Autor: Liturgia Godzin z góry Synaj (IX wiek)

Ta śmierć, która spadła na ludzkość za zjedzenie owocu drzewa, stała się dzisiaj bezsilna przez krzyż: ponieważ przekleństwo, które cała nasza rasa odziedziczyła po naszej pramatce, zostało wymazane dzięki Potomstwu najczystszej Matki Bożej, Tej, którą wywyższają wszystkie Moce niebios.

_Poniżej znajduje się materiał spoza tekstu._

-- ==== Sys2Proof/Machine/Core.lean ====
section
/-! DEFINITION. The machine as the host's interface takes it. -/

def Sys2Proof.core : Host.Core :=
  { State := Sys2Proof.Machine.State
    Fault := Sys2Proof.Machine.Fault
    Refusal := Sys2Proof.Machine.Refusal
    step := Sys2Proof.Machine.step
    reset := Sys2Proof.Machine.State.reset }
end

To w swojej ludzkiej istocie cierpiałeś swoją Mękę, na sposób człowieka, a nie w swojej boskiej naturze, Panie, ponieważ niemożliwe to przez Twoją boskość, to w przyjętym ciele ludzkim poniosłeś wszystkie swoje cierpienia: więc w obu Twoich istotach, Panie, wielbimy Cię.

W planie miłosierdzia Mistrz, ze względu na mnie, unicestwia się i znosi cierpienia ciała, nadrabiając moją nicość; przez swoją boskość sprawia, że niewzruszoność wypływa z Jego Męki za mnie i wieńczy moją hańbę czcią, którą wywyższają wszystkie moce niebieskie.

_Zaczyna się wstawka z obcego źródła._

/-- Settles O38: the registers up to x are loaded from the cells from I on, and only the quirk moves I. -/
theorem registersAreLoaded : Obligations.RegistersAreLoaded := by
  refine ⟨fun x => decodeWord_encode (.loadRegs x) rfl, fun s x => ⟨_, exec_loadRegs s x, ?_, ?_, ?_⟩⟩
  · rw [State.bumpI_only_i, loadFirst_only_v]
  · exact loadRegs_reg s x
  · rw [State.bumpI_i_toNat, loadFirst_i, loadFirst_quirks]

/-- Settles O39: with I back in place the load reads the cells the store filled. -/
theorem loadUndoesStore : Obligations.LoadUndoesStore := by
  intro s x t u ht hmem hi
  obtain rfl := Host.Outcome.next.inj ht
  refine ⟨_, exec_loadRegs u x, fun k => ?_⟩
  rw [loadRegs_reg]
  refine ite_congr rfl (fun hk => ?_) fun _ => rfl
  calc u.readByte (u.indexed k.val)
    _ = ((storeFirst (x.val + 1) s).bumpI x).readByte (s.indexed k.val) := by
      simp only [State.readByte, State.indexed, hmem, hi]
    _ = s.reg k := storeRegs_readByte_indexed s x k hk

end Sys2Proof.Machine
end

section
/-! SUPPORT. The key and timer instructions (45_keys_timers.md R93 to R98): the key skips and their fault, the timer
moves, and the wait of FX0A from its start to the key press. -/

namespace Sys2Proof.Machine

/-! ## Key skips (45_keys_timers.md R93, R94; 60_exceptions.md R103) -/

section KeySkips
variable (s : State) (x : Reg)

theorem State.skipIf_not (c : Bool) : s.skipIf (!c) = if c then s else s.advancePc := by
  cases c <;> rfl

theorem exec_skp_of_key (h : (s.reg x).toNat ≤ 15) :
    exec (.skp x) s = .next (s.skipIf (s.keyHeld (s.reg x))) := if_neg (Nat.not_lt.mpr h)

theorem exec_sknp_of_key (h : (s.reg x).toNat ≤ 15) :
    exec (.sknp x) s = .next (s.skipIf (!s.keyHeld (s.reg x))) := if_neg (Nat.not_lt.mpr h)

theorem exec_skp_of_no_key (h : (s.reg x).toNat > 15) :
    exec (.skp x) s = .next (s.raiseFault .keyOutOfRange (encode (.skp x))) := if_pos h

theorem exec_sknp_of_no_key (h : (s.reg x).toNat > 15) :
    exec (.sknp x) s = .next (s.raiseFault .keyOutOfRange (encode (.sknp x))) := if_pos h

end KeySkips

/-- Settles O31: for a key number the skip is the advance of PC by the key's bit, and above 15 the fault alone. -/
theorem keySkipsOrFault : Obligations.KeySkipsOrFault := by
  refine ⟨fun x => ⟨?_, ?_⟩, fun s x => ⟨fun hkey => ?_, fun hnokey => ⟨?_, ?_⟩⟩⟩
  · exact decodeWord_encode (.skp x) rfl
  · exact decodeWord_encode (.sknp x) rfl
  · refine ⟨s.advancePc, rfl, s.advancePc_pc_toNat, exec_skp_of_key s x hkey, ?_⟩
    rw [exec_sknp_of_key s x hkey, State.skipIf_not]
    rfl
  · exact ⟨_, exec_skp_of_no_key s x hnokey, s.raiseFault_faulted _ _⟩
  · exact ⟨_, exec_sknp_of_no_key s x hnokey, s.raiseFault_faulted _ _⟩

/-! ## Timer moves (45_keys_timers.md R95, R97, R98) -/

/-- Settles O32: one register write from DT, one write of DT and one of ST. -/
theorem timerMoves : Obligations.TimerMoves := by
  refine ⟨fun x => ⟨?_, ?_, ?_⟩, fun s x => ⟨?_, ?_, ?_⟩⟩
  · exact decodeWord_encode (.ldVxDT x) rfl
  · exact decodeWord_encode (.ldDTVx x) rfl
  · exact decodeWord_encode (.ldSTVx x) rfl
  · exact ⟨_, rfl, s.setReg_regWritten x s.dt⟩
  · rfl
  · rfl

/-! ## The wait for a key (45_keys_timers.md R96) -/

/-- The state after n Ticks, with what is left of the schedule. -/
def State.ticked (n : Nat) (rest : List Transaction) (s : State) : State :=
  { s with dt := BitVec.ofNat 8 (s.dt.toNat - n), st := BitVec.ofNat 8 (s.st.toNat - n), schedule := rest }

theorem State.ticked_zero (s : State) : s.ticked 0 s.schedule = s := by
  simp [State.ticked]

theorem countDown_sub (b : Byte) (n : Nat) : (countDown b).toNat - n = b.toNat - (n + 1) := by
  rw [countDown_toNat]; omega

/-- A Tick more at the start is a Tick more in all. -/
theorem State.ticked_countDown (s : State) (n : Nat) (rest : List Transaction) :
    ((s.setDt (countDown s.dt)).setSt (countDown s.st)).ticked n rest = s.ticked (n + 1) rest := by
  simp only [State.ticked, State.setDt_dt, State.setSt_dt, State.setSt_st, countDown_sub]
  rfl

theorem ticked_timer_toNat (b : Byte) (n : Nat) : (BitVec.ofNat 8 (b.toNat - n)).toNat = b.toNat - n := by
  rw [BitVec.toNat_ofNat]; omega

theorem State.nextTransaction_of_schedule_eq_cons {s : State} {e : Transaction} {rest : List Transaction}
    (h : s.schedule = e :: rest) : s.nextTransaction = e := by
  rw [State.nextTransaction, h]; rfl

theorem not_halted_of_awaitKey {s : State} {r : Reg} (hwait : s.run = .awaitKey r) : ¬ Halted s := by
  rintro ⟨code, p, w, hhalt⟩
  cases hwait.symm.trans hhalt

/-- Steps and Ticks in a wait go by one after the other: only the timers fall, one a Tick. -/
theorem run_through_wait {r : Reg} (events rest : List Transaction) (hevents : ∀ e ∈ events, e = .step ∨ e = .tick)
    (m : Nat) (s : State) (hwait : s.run = .awaitKey r) (hschedule : s.schedule = events ++ rest) :
    core.run (m + events.length) s = core.run m (s.ticked (events.count .tick) rest) := by
  induction events generalizing s with
  | nil =>
    obtain rfl : s.schedule = rest := hschedule
    rw [List.count_nil, s.ticked_zero]
    rfl
  | cons e events ih =>
    have htail : s.takeTransaction.schedule = events ++ rest := congrArg List.tail hschedule
    have hstep := step_eq s e (State.nextTransaction_of_schedule_eq_cons hschedule)
    obtain ⟨he, hlater⟩ := List.forall_mem_cons.mp hevents
    obtain rfl | rfl := he
    · rw [perform, engineStep_awaitKey s.takeTransaction r hwait] at hstep
      have hrest := ih hlater s.takeTransaction hwait htail
      rw [List.count_cons_of_ne (by decide)]
      exact (run_succ_of_step s _ _ hstep).trans hrest
    · rw [perform, tick_live s.takeTransaction (not_halted_of_awaitKey hwait)] at hstep
      have hrest := ih hlater ((s.takeTransaction.setDt (countDown s.dt)).setSt (countDown s.st)) hwait htail
      rw [List.count_cons_self, ← State.ticked_countDown]
      exact (run_succ_of_step s _ _ hstep).trans hrest

theorem step_keyPress_of_awaitKey {s : State} {r : Reg} {k : Key} (hwait : s.run = .awaitKey r)
    (hnext : s.nextTransaction = .keyPress k) :
    step s = .next ((s.takeTransaction.setReg r (BitVec.ofNat 8 k.val)).setRun .running) := by
  rw [step_eq s _ hnext, perform, keyPress_awaitKey s.takeTransaction k r hwait]

/-- Settles O18: the Steps and Ticks lower the timers only, and the press writes the register. -/
theorem waitForKeyRunsToThePress : Obligations.WaitForKeyRunsToThePress := by
  refine ⟨fun x => decodeWord_encode (.ldVxK x) rfl, fun s x => ⟨s.setRun (.awaitKey x), rfl, rfl, ?_⟩⟩
  intro events k hevents hschedule
  have hwaits := run_through_wait (r := x) events [.keyPress k] hevents 1 (s.setRun (.awaitKey x)) rfl hschedule
  have hpress := step_keyPress_of_awaitKey (r := x) (k := k)
    (s := (s.setRun (.awaitKey x)).ticked (events.count .tick) [.keyPress k]) rfl rfl
  rw [Nat.add_comm, hwaits, run_succ_of_step _ 0 _ hpress]
  exact ⟨_, rfl, rfl, ticked_timer_toNat s.dt _, ticked_timer_toNat s.st _, fun j => State.setReg_reg _ x j _⟩

end Sys2Proof.Machine
end

section
/-! SUPPORT. The invariant of the block: memory stays canonical, QUIRKS stays the construction's, and RUN tells the truth
through every transaction (60_exceptions.md R104, R105; 45_keys_timers.md R96). -/

namespace Sys2Proof.Machine

/-! ## Canonical memory (20_memory.md R33) -/

theorem State.writeByte_mem_wf {s : State} (a : Nat) (b : Byte) (h : s.mem.wf = true) :
    (s.writeByte a b).mem.wf = true :=
  Memory.wf_write _ _ _ (Nat.mod_lt _ (by decide)) h

theorem State.storeDigits_mem_wf {s : State} (b : Byte) (h : s.mem.wf = true) : (s.storeDigits b).mem.wf = true :=
  State.writeByte_mem_wf _ _ (State.writeByte_mem_wf _ _ (State.writeByte_mem_wf _ _ h))

theorem storeFirst_mem_wf {s : State} (n : Nat) (h : s.mem.wf = true) : (storeFirst n s).mem.wf = true := by
  induction n with
  | zero => exact h
  | succ n ih => exact State.writeByte_mem_wf _ _ ih

/-! ## What an instruction does to RUN (60_exceptions.md R101 to R103; 45_keys_timers.md R96) -/

@[simp] theorem storeFirst_run (n : Nat) (s : State) : (storeFirst n s).run = s.run := by rw [storeFirst_only_mem]

@[simp] theorem loadFirst_run (n : Nat) (s : State) : (loadFirst n s).run = s.run := by rw [loadFirst_only_v]

/-- How an instruction may leave RUN: as it was, memory staying canonical, or, changing nothing else, waiting or halted
on itself with a true cause. -/
inductive LeavesRun (i : Instr) (s : State) : State → Prop
  | kept {t : State} (hrun : t.run = s.run) (hmem : s.mem.wf = true → t.mem.wf = true) : LeavesRun i s t
  | waits {x : Reg} (hi : i = .ldVxK x) : LeavesRun i s (s.setRun (.awaitKey x))
  | faults {code : FaultCode} (hcause : FaultCause s (encode i) code) : LeavesRun i s (s.raiseFault code (encode i))

theorem LeavesRun.kept_of_mem_eq {i : Instr} {s t : State} (hrun : t.run = s.run) (hmem : t.mem = s.mem) :
    LeavesRun i s t := .kept hrun fun h => hmem ▸ h

theorem exec_ret_leavesRun (s : State) : ∃ t, exec .ret s = .next t ∧ LeavesRun .ret s t := by
  by_cases hsp : s.sp.val = 0
  · exact ⟨_, exec_ret_of_empty s hsp, .faults (code := .stackUnderflow) ⟨decodeWord_encode .ret rfl, hsp⟩⟩
  · exact ⟨_, exec_ret_of_nonempty s hsp, .kept rfl id⟩

theorem exec_call_leavesRun (nnn : Addr) (s : State) :
    ∃ t, exec (.call nnn) s = .next t ∧ LeavesRun (.call nnn) s t := by
  by_cases hsp : s.sp.val < 16
  · exact ⟨_, exec_call_of_room s nnn hsp, .kept rfl id⟩
  · have hfull : s.sp.val = 16 := by omega
    exact ⟨_, exec_call_of_full s nnn hsp,
      .faults (code := .stackOverflow) ⟨nnn, decodeWord_encode (.call nnn) rfl, hfull⟩⟩

theorem State.skipIf_leavesRun (i : Instr) (s : State) (c : Bool) : LeavesRun i s (s.skipIf c) :=
  .kept_of_mem_eq (s.skipIf_run c) (s.skipIf_mem c)

theorem exec_skp_leavesRun (x : Reg) (s : State) : ∃ t, exec (.skp x) s = .next t ∧ LeavesRun (.skp x) s t := by
  rcases Nat.lt_or_ge 15 (s.reg x).toNat with hnokey | hkey
  · exact ⟨_, exec_skp_of_no_key s x hnokey,
      .faults (code := .keyOutOfRange) ⟨x, .inl (decodeWord_encode (.skp x) rfl), hnokey⟩⟩
  · exact ⟨_, exec_skp_of_key s x hkey, s.skipIf_leavesRun _ _⟩

theorem exec_sknp_leavesRun (x : Reg) (s : State) : ∃ t, exec (.sknp x) s = .next t ∧ LeavesRun (.sknp x) s t := by
  rcases Nat.lt_or_ge 15 (s.reg x).toNat with hnokey | hkey
  · exact ⟨_, exec_sknp_of_no_key s x hnokey,
      .faults (code := .keyOutOfRange) ⟨x, .inr (decodeWord_encode (.sknp x) rfl), hnokey⟩⟩
  · exact ⟨_, exec_sknp_of_key s x hkey, s.skipIf_leavesRun _ _⟩

theorem storeRegs_leavesRun (x : Reg) (s : State) :
    LeavesRun (.storeRegs x) s ((storeFirst (x.val + 1) s).bumpI x) := by
  refine .kept ?_ fun h => ?_
  · rw [State.bumpI_run, storeFirst_run]
  · rw [State.bumpI_mem]; exact storeFirst_mem_wf _ h

theorem loadRegs_leavesRun (x : Reg) (s : State) :
    LeavesRun (.loadRegs x) s ((loadFirst (x.val + 1) s).bumpI x) := by
  refine .kept_of_mem_eq ?_ ?_
  · rw [State.bumpI_run, loadFirst_run]
  · rw [State.bumpI_mem, loadFirst_mem]

/-- RUN is written by FX0A and by the four instructions that can fault, memory by FX33 and FX55. -/
theorem exec_leavesRun (i : Instr) (s : State) : ∃ t, exec i s = .next t ∧ LeavesRun i s t := by
  cases i with
  | ret => exact exec_ret_leavesRun s
  | call nnn => exact exec_call_leavesRun nnn s
  | skp x => exact exec_skp_leavesRun x s
  | sknp x => exact exec_sknp_leavesRun x s
  | ldVxK x => exact ⟨_, rfl, .waits rfl⟩
  | ldB x => exact ⟨_, exec_ldB s x, .kept rfl (State.storeDigits_mem_wf _)⟩
  | storeRegs x => exact ⟨_, exec_storeRegs s x, storeRegs_leavesRun x s⟩
  | loadRegs x => exact ⟨_, exec_loadRegs s x, loadRegs_leavesRun x s⟩
  | seByte | sneByte | seReg | sneReg => exact ⟨_, rfl, s.skipIf_leavesRun _ _⟩
  | addReg | subReg | shr | subn | shl =>
    exact ⟨_, rfl, .kept_of_mem_eq (s.setRegFlag_run _ _ _) (s.setRegFlag_mem _ _ _)⟩
  | cls | jp | ldByte | addByte | ldReg | orReg | andReg | xorReg | ldI | jpV0 | rnd | drw | ldVxDT | ldDTVx | ldSTVx
  | addI | ldF => exact ⟨_, rfl, .kept rfl id⟩

/-! ## A true RUN, by run state -/

section Truth
variable {s : State}

theorem runTruthful_of_running (h : s.run = .running) : RunTruthful s ↔ s.build.image.length ≤ 3584 := by
  rw [RunTruthful, h]

theorem runTruthful_of_awaitKey {r : Reg} (h : s.run = .awaitKey r) :
    RunTruthful s ↔ s.build.image.length ≤ 3584 ∧ s.wordAt (s.pc - 2).toNat = encode (.ldVxK r) := by
  rw [RunTruthful, h]

theorem runTruthful_of_rejected {p w : Word} (h : s.run = .halted .imageRejected p w) :
    RunTruthful s ↔ s.build.image.length > 3584 ∧ p = 0 ∧ w = 0 := by
  rw [RunTruthful, h]

/-- A rejected image is no instruction's fault, so a record with a cause is of one of the other four codes. -/
theorem runTruthful_of_faultCause {code : FaultCode} {p w : Word} (h : s.run = .halted code p w)
    (haccepted : s.build.image.length ≤ 3584) (hpc : s.pc = p + 2) (hword : s.wordAt p.toNat = w)
    (hcause : FaultCause s w code) : RunTruthful s := by
  rw [RunTruthful, h]
  cases code with
  | imageRejected => exact hcause.elim
  | unknownOpcode | stackUnderflow | stackOverflow | keyOutOfRange => exact ⟨haccepted, hpc, hword, hcause⟩

end Truth

/-! ## A Step of a running block -/

section Running
variable {s : State}

theorem BlockInv.advancePc (hinv : BlockInv s) (hrun : s.run = .running) : BlockInv s.advancePc := by
  obtain ⟨hmem, hquirks, htrue⟩ := hinv
  exact ⟨hmem, hquirks, (runTruthful_of_running (s := s.advancePc) hrun).mpr ((runTruthful_of_running hrun).mp htrue)⟩

/-- PC was advanced past the word, so PC - 2 is its address still. -/
theorem State.advancePc_wordAt (s : State) : s.advancePc.wordAt (s.advancePc.pc - 2).toNat = s.fetchWord := by
  have hfetched : s.advancePc.pc - 2 = s.pc := BitVec.add_sub_cancel s.pc 2
  rw [hfetched]
  rfl

theorem BlockInv.raiseFault (hinv : BlockInv s) (hrun : s.run = .running) {code : FaultCode} {w : Word}
    (hword : s.wordAt (s.pc - 2).toNat = w) (hcause : FaultCause s w code) : BlockInv (s.raiseFault code w) := by
  obtain ⟨hmem, hquirks, htrue⟩ := hinv
  refine ⟨hmem, hquirks, runTruthful_of_faultCause (s := s.raiseFault code w) rfl ?_ ?_ hword ?_⟩
  · exact (runTruthful_of_running hrun).mp htrue
  · exact (BitVec.sub_add_cancel s.pc 2).symm
  · exact hcause

/-- An instruction executed with PC two past its word keeps the invariant. -/
theorem exec_keeps_blockInv (hinv : BlockInv s) (hrun : s.run = .running) (i : Instr)
    (hword : s.wordAt (s.pc - 2).toNat = encode i) : ∃ t, exec i s = .next t ∧ BlockInv t := by
  obtain ⟨t, ht, hquirks, hbuild⟩ := exec_sameConstruction i s
  obtain ⟨t', ht', hleaves⟩ := exec_leavesRun i s
  obtain rfl := Host.Outcome.next.inj (ht.symm.trans ht')
  have ⟨hmem, hconstruction, htrue⟩ := hinv
  have haccepted := (runTruthful_of_running hrun).mp htrue
  refine ⟨t, ht, ?_⟩
  cases hleaves with
  | kept hkept hwf =>
    refine ⟨hwf hmem, by rw [hquirks, hbuild, hconstruction], ?_⟩
    rwa [runTruthful_of_running (hkept.trans hrun), hbuild]
  | waits hi =>
    subst hi
    exact ⟨hmem, hconstruction, (runTruthful_of_awaitKey rfl).mpr ⟨haccepted, hword⟩⟩
  | faults hcause => exact hinv.raiseFault hrun hword hcause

Dzięki Twojej boskiej łaskawości, Panie, Hades został zniewolony, a umarli wymknęli się z grobów; ponieważ jesteś teraz prawdziwym Życiem, tym, który kładzie kres panowaniu Śmierci i mocy Hadesu, Ty, którego wychwalają wszystkie moce niebios.

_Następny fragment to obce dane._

-- ==== Sys2Proof/Machine/Phase.lean ====
section
/-! DEFINITION. What the machine does next: the table of R192 with the poll sub-machine of R194. A phase either runs
an instruction (the wire command it emits, or the host's request in `S_IDLE`) or needs none. -/

namespace Sys2Proof.Machine

/-- The next thing to do. -/
inductive Activity where
  /-- run an instruction, in this state -/
  | run (i : Instr) (s : State)
  /-- no instruction: this is the outcome -/
  | settled (o : Out)

/-- The host's record is taken: it leaves the port, and its `TXD` is the buffer the framer reads (R33, R91; log 8). -/
def takeRequest (r : Request) (rest : List Request) (s : State) : State :=
  { s with port := rest, txd := Memory.ofBytes r.txd }

/-- `S_IDLE` waits for a start (R192). While there is none the sequencer does nothing (R228). A reserved host code is
refused by the block: no start, no request, no change of `DONE` or `RESULT` (R89; log 9). -/
def idleActivity (s : State) : Activity :=
  match s.port with
  | [] => .settled (.next s)
  | r :: rest =>
    match decode r.code with
    | .ok i => .run i (takeRequest r rest s)
    | .error (.reservedOp _) => .settled (.next { s with port := rest })
    | .error _ => .settled (.refused .notARequest)

/-- `P_DELAY` of R194: `Delay(1)`, `POLLCNT <- POLLCNT + 1`, `POLL <- P_READ`. -/
def nextPoll (s : State) : State := { s with pollcnt := s.pollcnt + 1, poll := .read, xp := .sel }

/-- A wait phase: poll, or pace (R194). -/
def waitActivity (s : State) : Activity :=
  match s.poll with
  | .delay => .settled (delayStep Config.pollDelayMs nextPoll s)
  | .read => .run .rdsr s
  | .none => .run .rdsr s

/-- The activity of each phase (R192). -/
def phaseActivity (s : State) : Activity :=
  match s.main with
  | .idle => idleActivity s
  | .rstEn => .run .rsten s
  | .rstGap => .settled (delayStep Config.rstGapMs (enter .rstCmd) s)
  | .rstCmd => .run .rst s
  | .rstSettle => .settled (delayStep Config.rstSettleMs (enter .rstWait) s)
  | .rstWait => waitActivity s
  | .id => .run .rdid s
  | .weWait1 => waitActivity s
  | .weCmd => .run .wren s
  | .weWait2 => waitActivity s
  | .weVerify => .run .rdsr s
  | .erCmd => .run (.se s.addr) s
  | .erWait => waitActivity s
  | .ppCmd => .run (.pp s.addr (payload s)) s
  | .ppWait => waitActivity s
  | .rdCheck => .run .rdsr s
  | .rdCmd => .run (.rd s.addr s.len) s

/-- Block reset comes before all else (R242); a `STATE` that R190 does not allow stops the machine (log 17); an end that
is due is a step of its own, and makes no request (R191, R214). -/
def activity (s : State) : Activity :=
  if s.resetLine then .settled (.next (blockReset s))
  else if !phaseOk s then .settled (.fault .illFormedPhase)
  else match s.ending with
    | some r => .settled (.next (endOp r s))
    | none => phaseActivity s

/-! ### Placing an instruction where the next step runs it -/

/-- The machine idle, with this code first at the port. -/
def atPort (c : Code) (s : State) : State :=
  { s with
    main := .idle, poll := .none, xp := .none, sel := false, ending := none
    port := ⟨c, []⟩ :: s.port
    resetLine := false }

/-- The machine at the start of a phase that runs its own transaction. -/
def atCommand (m : Main) (op : BitVec 3) (s : State) : State :=
  { s with
    main := m, poll := .none, xp := .sel, sel := false, ending := none
    op := op
    done := false
    resetLine := false }

/-- The machine just before the instruction: a host operation at the port, a wire command in the phase that emits it
with its operands latched (log 15). The three commands no phase emits go to the port, where they stop by name. -/
def placed (c : Code) (s : State) : State :=
  match decode c with
  | .error _ => atPort c s
  | .ok i =>
    match i with
    | .rsten => atCommand .rstEn hostReset s
    | .rst => atCommand .rstCmd hostReset s
    | .rdid => atCommand .id hostReadJedecID s
    | .rdsr => atCommand .rdCheck hostRead s
    | .wrsr => atPort c s
    | .wren => atCommand .weCmd hostWriteEnable s
    | .wrdi => atPort c s
    | .se addr => atCommand .erCmd hostSectorErase { s with addr := addr }
    | .pp addr data =>
      atCommand .ppCmd hostPageProgram
        { s with addr := addr, len := BitVec.ofNat 16 data.length, txd := Memory.ofBytes data }
    | .rd addr n => atCommand .rdCmd hostRead { s with addr := addr, len := n }
    | .rstff => atPort c s
    | .reset => atPort c s
    | .readJedecID => atPort c s
    | .writeEnable => atPort c s
    | .sectorErase _ => atPort c s
    | .pageProgram _ _ => atPort c s
    | .read _ _ => atPort c s

end Sys2Proof.Machine
end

Chociaż zostałeś złożony w grobie jak martwe ciało, dzięki swojej boskości, Mistrzu, okazałeś się wolny nawet wśród umarłych, a wraz z Tobą, z zepsucia Hadesu, wskrzesiłeś pierwszego człowieka i cały jego ród, dzięki Twojemu cudownemu zmartwychwstaniu: dlatego wraz z aniołami wychwalamy Ciebie, Jedynego, Zbawiciela. […]

Ty, która zrodziłaś, Cała Święta, odwieczne Słowo – które w niezwykły sposób stało się człowiekiem w Twoim łonie, a On przez swoją drogocenną krew na nowo stworzył świat i oświeca go, gdy krzyż jest wywyższony – teraz wszystkie moce niebios Cię wysławiają.

Źródło: Kanon na cześć krzyża i Zmartwychwstania (© Evangelizo.org)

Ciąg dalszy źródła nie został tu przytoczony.